- [The problem] The word "cause" occurs in some lines of the listing. Copy those lines.

- [Task data]
-- ==== Sys2Proof/Machine/Transfers.lean ====
section
/-! DEFINITION. Performing transfer queue entries and copies: translation of each element, conversion, poison, waits at the
head of the queue, byte flags (R62, R65, R66, R72, R89, R254 to R262, R413, R418). -/

namespace Sys2Proof.Machine

/-! ### The elements of a transfer -/

/-- Coordinates of an element within its tile. -/
def tileCoords : Nat → List Nat → List Nat
  | _, [] => []
  | te, t :: ts => te % t :: tileCoords (te / t) ts

/-- Add coordinates. -/
def addCoords : List Nat → List Nat → List Nat
  | a :: as, b :: bs => (a + b) :: addCoords as bs
  | _, _ => []

/-- Replace a coordinate. -/
def setCoord (k v : Nat) (l : List Nat) : List Nat := modifyNth (fun _ => v) k l

/-- A gather or a scatter (R257). -/
def Transfer.indexed (x : Transfer) : Bool := x.op = .tgath || x.op = .tscat

/-- Height of a tile: its extent in the outermost dimension (R257). -/
def Desc.height (d : Desc) : Nat := d.tdim.getD (d.rank - 1) 1

/-- Tensor coordinates of element `te` of tile `j`; none for a pad row. Clipped coordinates lie outside DIM (R62, R257). -/
def Transfer.coordsAt (x : Transfer) (j te : Nat) : Option (List Nat) :=
  let d := x.desc
  let c := addCoords (tileStart d x.coords j) (tileCoords te d.tdim)
  if x.indexed then
    let r := (tileCoords te d.tdim).getD (d.rank - 1) 0
    let i := x.indices.getD (j * d.height + r) (-1)
    if i < 0 then none else some (setCoord (d.rank - 1) i.toNat c)
  else some c

/-- Elements of a tile, E (R255). -/
def Desc.tileElems (d : Desc) : Nat := 8 * d.tb / d.eb

/-- Stream element positions for a lane type (R256). -/
def laneCount (lt : Nat) : Nat := 1024 / regWidth lt

/-- Parts in which a tile moves: stream elements, rows of a gather or scatter, or the tile at once. Rows below 4 bytes go together, so that
each 4-byte piece has one writer (R217). -/
def Transfer.parts (x : Transfer) : Nat :=
  if x.kind = 0 then (x.desc.tileElems + laneCount x.lane - 1) / laneCount x.lane
  else if x.indexed then min x.desc.height (x.desc.tb / 4) else 1

/-- First element of a part, and how many it has. -/
def Transfer.partRange (x : Transfer) (i : Nat) : Nat × Nat :=
  let e := x.desc.tileElems
  let n := if x.kind = 0 then laneCount x.lane else e / x.parts
  (i * n, min n (e - i * n))

/-- Where an element stands: clipped or pad, or at a bit of a page. -/
inductive Elem where
  | pad
  | pageIn (page : Nat)
  | fault (cause : Nat) (addr : Word)
  /-- Its page entry stands on another chip and must be fetched first (R55). -/
  | walk (pa : Nat)
  | at (bit : Nat) (route : Route) (page : Page) (blockBit : Nat) (addr : Word)
  deriving DecidableEq, Repr

/-- The virtual address of an element that stands somewhere. -/
def Elem.vaddr : Elem → Word
  | .at _ _ _ _ a => a
  | _ => 0

/-- Translate and check the element at tensor coordinates for access number `i`; outside DIM nothing stands (R62 to R67). -/
def State.pointAt (s : State) (i g ctx : Nat) (d : Desc) (c : List Nat) (need : Need) : Elem :=
  if !insideOf c d.dim then .pad
  else
    let (tn, e) := d.place c
    let bit := tn * d.tileBits + e * d.eb
    let a := d.addrOf c
    let p := s.entryFor i g ctx (d.entryAddr (bit / 524288))
    if !s.tableHeld (d.entryAddr (bit / 524288)) 16 then .walk (d.entryAddr (bit / 524288))
    else if s.tableLost (d.entryAddr (bit / 524288)) 16 then .fault 0x26 a
    else if !p.v then (match s.denial g ctx d.tid (bit / 524288) with | some c => .fault c a | none => .pageIn (bit / 524288))
    else match s.pageFault d p need with
      | some cause => .fault cause a
      | none => .at (p.frame * 8 + bit % 524288) (s.routeOf g d p) p (bit % 524288) a

/-- Translate and check element `te` of tile `j` (R62 to R67, R254). -/
def State.elemAt (s : State) (g : Nat) (x : Transfer) (j te : Nat) (need : Need) : Elem :=
  match x.coordsAt j te with
  | none => .pad
  | some c => s.pointAt (if x.indexed then s.freeCtr + (tileCoords te x.desc.tdim).getD (x.desc.rank - 1) 0 else 2 ^ 70 + 8 * x.num + j) g x.ctx x.desc c need

/-- Byte addresses of an element of `eb` bits at a bit address. -/
def elemBytesAt (eb bit : Nat) : List Nat := if 8 ≤ eb then span (bit / 8) (eb / 8) else [bit / 8]

/-- The page carries E8 scales that a stream load multiplies in: the scale's byte (R65, R66). -/
def scaleByte (p : Page) (eb blockBit : Nat) : Option Nat :=
  if p.sgeo = 0 then none else some (p.scale + blockBit / (sgeoElems p.sgeo * eb))

/-! ### Reading bytes wherever they stand -/

/-- A byte address with the route of its page. -/
abbrev Where := Nat × Route

/-- The route of a scale area's bytes: its own CHIP and SPACE (R55, R65). -/
def State.areaRoute (s : State) (pa : Nat) : Route :=
  if paChip pa ≠ s.chip then .remote (paChip pa) else if paSpace pa = 6 then .register else .plain

/-- The route of a page for an agent outside the compute dies, which reads Keystone's replica: die 8 stands for Keystone (R67). -/
def Route.atKeystone : Route → Route
  | .replica _ lat => .replica 8 lat
  | r => r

- [Written solution]
  | fault (cause : Nat) (addr : Word)
      | some cause => .fault cause a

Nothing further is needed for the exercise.